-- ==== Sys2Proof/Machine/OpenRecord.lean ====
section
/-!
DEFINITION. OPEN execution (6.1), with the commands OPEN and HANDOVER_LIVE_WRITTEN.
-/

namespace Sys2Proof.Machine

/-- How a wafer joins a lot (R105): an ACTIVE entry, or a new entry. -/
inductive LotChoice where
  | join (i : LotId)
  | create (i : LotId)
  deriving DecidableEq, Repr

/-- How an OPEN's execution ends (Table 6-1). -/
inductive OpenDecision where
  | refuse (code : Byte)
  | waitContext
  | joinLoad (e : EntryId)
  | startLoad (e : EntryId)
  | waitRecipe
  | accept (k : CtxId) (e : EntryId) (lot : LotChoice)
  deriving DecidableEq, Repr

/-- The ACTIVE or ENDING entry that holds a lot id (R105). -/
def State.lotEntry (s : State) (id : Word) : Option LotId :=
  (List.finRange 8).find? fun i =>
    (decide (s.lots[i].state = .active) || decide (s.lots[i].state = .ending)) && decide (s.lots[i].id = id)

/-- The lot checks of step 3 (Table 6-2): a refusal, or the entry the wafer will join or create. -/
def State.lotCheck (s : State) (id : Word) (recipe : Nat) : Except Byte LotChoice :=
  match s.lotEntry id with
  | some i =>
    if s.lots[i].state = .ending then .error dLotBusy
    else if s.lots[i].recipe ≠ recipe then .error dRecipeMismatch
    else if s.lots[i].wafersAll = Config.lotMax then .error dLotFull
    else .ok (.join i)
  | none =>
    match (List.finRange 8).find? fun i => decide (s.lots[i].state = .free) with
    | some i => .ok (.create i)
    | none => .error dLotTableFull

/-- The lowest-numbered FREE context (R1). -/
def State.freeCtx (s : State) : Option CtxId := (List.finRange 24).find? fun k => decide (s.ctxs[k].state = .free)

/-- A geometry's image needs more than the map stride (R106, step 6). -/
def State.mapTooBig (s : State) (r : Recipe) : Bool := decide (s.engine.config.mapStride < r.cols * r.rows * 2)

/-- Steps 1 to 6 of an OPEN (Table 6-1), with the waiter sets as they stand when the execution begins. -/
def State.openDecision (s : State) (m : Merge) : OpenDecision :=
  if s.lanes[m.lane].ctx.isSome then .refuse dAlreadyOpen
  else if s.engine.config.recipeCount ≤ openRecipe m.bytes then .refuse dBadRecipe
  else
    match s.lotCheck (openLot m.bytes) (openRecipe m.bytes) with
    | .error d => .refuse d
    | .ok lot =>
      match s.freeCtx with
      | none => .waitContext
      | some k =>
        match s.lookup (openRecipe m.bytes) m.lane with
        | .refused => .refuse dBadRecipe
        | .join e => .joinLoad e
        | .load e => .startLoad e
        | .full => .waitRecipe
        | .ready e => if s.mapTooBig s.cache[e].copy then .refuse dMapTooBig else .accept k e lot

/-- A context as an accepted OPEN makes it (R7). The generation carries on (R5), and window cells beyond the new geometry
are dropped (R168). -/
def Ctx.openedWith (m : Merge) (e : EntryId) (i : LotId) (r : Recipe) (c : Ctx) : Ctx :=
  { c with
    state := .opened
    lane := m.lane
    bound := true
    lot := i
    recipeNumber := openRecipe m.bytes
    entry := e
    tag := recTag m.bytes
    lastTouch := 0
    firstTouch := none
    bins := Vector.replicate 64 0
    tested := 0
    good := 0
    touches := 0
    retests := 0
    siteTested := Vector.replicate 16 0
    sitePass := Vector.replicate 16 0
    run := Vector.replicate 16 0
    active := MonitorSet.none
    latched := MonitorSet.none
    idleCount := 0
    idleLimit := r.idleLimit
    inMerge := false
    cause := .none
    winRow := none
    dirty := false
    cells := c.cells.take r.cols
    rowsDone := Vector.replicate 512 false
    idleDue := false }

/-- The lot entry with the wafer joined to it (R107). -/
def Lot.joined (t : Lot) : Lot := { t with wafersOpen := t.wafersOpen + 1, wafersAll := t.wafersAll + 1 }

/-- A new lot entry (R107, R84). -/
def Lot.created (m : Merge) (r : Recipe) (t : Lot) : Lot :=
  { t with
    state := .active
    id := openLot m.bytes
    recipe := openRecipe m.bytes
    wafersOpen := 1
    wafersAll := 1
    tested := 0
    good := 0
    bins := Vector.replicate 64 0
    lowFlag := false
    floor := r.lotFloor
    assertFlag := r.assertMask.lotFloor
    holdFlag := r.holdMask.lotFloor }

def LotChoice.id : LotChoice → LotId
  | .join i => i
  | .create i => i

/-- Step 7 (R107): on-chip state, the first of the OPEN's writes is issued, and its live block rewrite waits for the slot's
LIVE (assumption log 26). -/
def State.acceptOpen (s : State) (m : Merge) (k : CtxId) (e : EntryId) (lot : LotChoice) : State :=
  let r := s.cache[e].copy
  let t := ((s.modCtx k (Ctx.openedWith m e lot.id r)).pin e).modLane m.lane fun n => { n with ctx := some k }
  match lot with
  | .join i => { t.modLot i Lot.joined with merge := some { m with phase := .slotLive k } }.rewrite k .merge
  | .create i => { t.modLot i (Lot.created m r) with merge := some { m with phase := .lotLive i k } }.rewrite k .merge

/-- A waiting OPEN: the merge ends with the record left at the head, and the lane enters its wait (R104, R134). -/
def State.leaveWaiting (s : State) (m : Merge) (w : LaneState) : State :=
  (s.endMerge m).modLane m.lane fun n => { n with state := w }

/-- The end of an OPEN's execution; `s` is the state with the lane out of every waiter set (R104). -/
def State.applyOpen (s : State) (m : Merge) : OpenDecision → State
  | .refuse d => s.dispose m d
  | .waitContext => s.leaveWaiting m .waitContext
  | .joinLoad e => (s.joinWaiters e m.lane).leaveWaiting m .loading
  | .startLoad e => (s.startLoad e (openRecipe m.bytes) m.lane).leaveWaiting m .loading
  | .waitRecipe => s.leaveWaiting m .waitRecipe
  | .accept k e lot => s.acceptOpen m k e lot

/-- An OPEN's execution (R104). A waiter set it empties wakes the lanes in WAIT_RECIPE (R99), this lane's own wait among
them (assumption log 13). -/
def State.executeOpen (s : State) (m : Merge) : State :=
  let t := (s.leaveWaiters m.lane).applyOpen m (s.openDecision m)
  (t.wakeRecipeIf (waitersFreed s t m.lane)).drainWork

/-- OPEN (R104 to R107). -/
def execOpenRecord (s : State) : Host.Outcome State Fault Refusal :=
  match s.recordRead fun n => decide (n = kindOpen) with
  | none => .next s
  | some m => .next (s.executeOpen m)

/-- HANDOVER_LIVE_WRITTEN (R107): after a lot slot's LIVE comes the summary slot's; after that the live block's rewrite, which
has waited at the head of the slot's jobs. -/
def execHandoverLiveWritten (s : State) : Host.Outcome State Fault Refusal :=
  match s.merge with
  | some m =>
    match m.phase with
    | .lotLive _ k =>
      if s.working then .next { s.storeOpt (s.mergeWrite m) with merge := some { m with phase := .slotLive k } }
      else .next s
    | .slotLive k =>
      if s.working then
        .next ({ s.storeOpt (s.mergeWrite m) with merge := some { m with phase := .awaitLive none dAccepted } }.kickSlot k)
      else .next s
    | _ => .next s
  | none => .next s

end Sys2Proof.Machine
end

Task details: From the entries above, restate word for word the lines from the line containing "it (R107). -/" to the line containing "def State.executeOpen (s", both ends included, and nothing more.

Response for this exercise:
/-- The lot entry with the wafer joined to it (R107). -/
def Lot.joined (t : Lot) : Lot := { t with wafersOpen := t.wafersOpen + 1, wafersAll := t.wafersAll + 1 }

/-- A new lot entry (R107, R84). -/
def Lot.created (m : Merge) (r : Recipe) (t : Lot) : Lot :=
  { t with
    state := .active
    id := openLot m.bytes
    recipe := openRecipe m.bytes
    wafersOpen := 1
    wafersAll := 1
    tested := 0
    good := 0
    bins := Vector.replicate 64 0
    lowFlag := false
    floor := r.lotFloor
    assertFlag := r.assertMask.lotFloor
    holdFlag := r.holdMask.lotFloor }

def LotChoice.id : LotChoice → LotId
  | .join i => i
  | .create i => i

/-- Step 7 (R107): on-chip state, the first of the OPEN's writes is issued, and its live block rewrite waits for the slot's
LIVE (assumption log 26). -/
def State.acceptOpen (s : State) (m : Merge) (k : CtxId) (e : EntryId) (lot : LotChoice) : State :=
  let r := s.cache[e].copy
  let t := ((s.modCtx k (Ctx.openedWith m e lot.id r)).pin e).modLane m.lane fun n => { n with ctx := some k }
  match lot with
  | .join i => { t.modLot i Lot.joined with merge := some { m with phase := .slotLive k } }.rewrite k .merge
  | .create i => { t.modLot i (Lot.created m r) with merge := some { m with phase := .lotLive i k } }.rewrite k .merge

/-- A waiting OPEN: the merge ends with the record left at the head, and the lane enters its wait (R104, R134). -/
def State.leaveWaiting (s : State) (m : Merge) (w : LaneState) : State :=
  (s.endMerge m).modLane m.lane fun n => { n with state := w }

/-- The end of an OPEN's execution; `s` is the state with the lane out of every waiter set (R104). -/
def State.applyOpen (s : State) (m : Merge) : OpenDecision → State
  | .refuse d => s.dispose m d
  | .waitContext => s.leaveWaiting m .waitContext
  | .joinLoad e => (s.joinWaiters e m.lane).leaveWaiting m .loading
  | .startLoad e => (s.startLoad e (openRecipe m.bytes) m.lane).leaveWaiting m .loading
  | .waitRecipe => s.leaveWaiting m .waitRecipe
  | .accept k e lot => s.acceptOpen m k e lot

/-- An OPEN's execution (R104). A waiter set it empties wakes the lanes in WAIT_RECIPE (R99), this lane's own wait among
them (assumption log 13). -/
def State.executeOpen (s : State) (m : Merge) : State :=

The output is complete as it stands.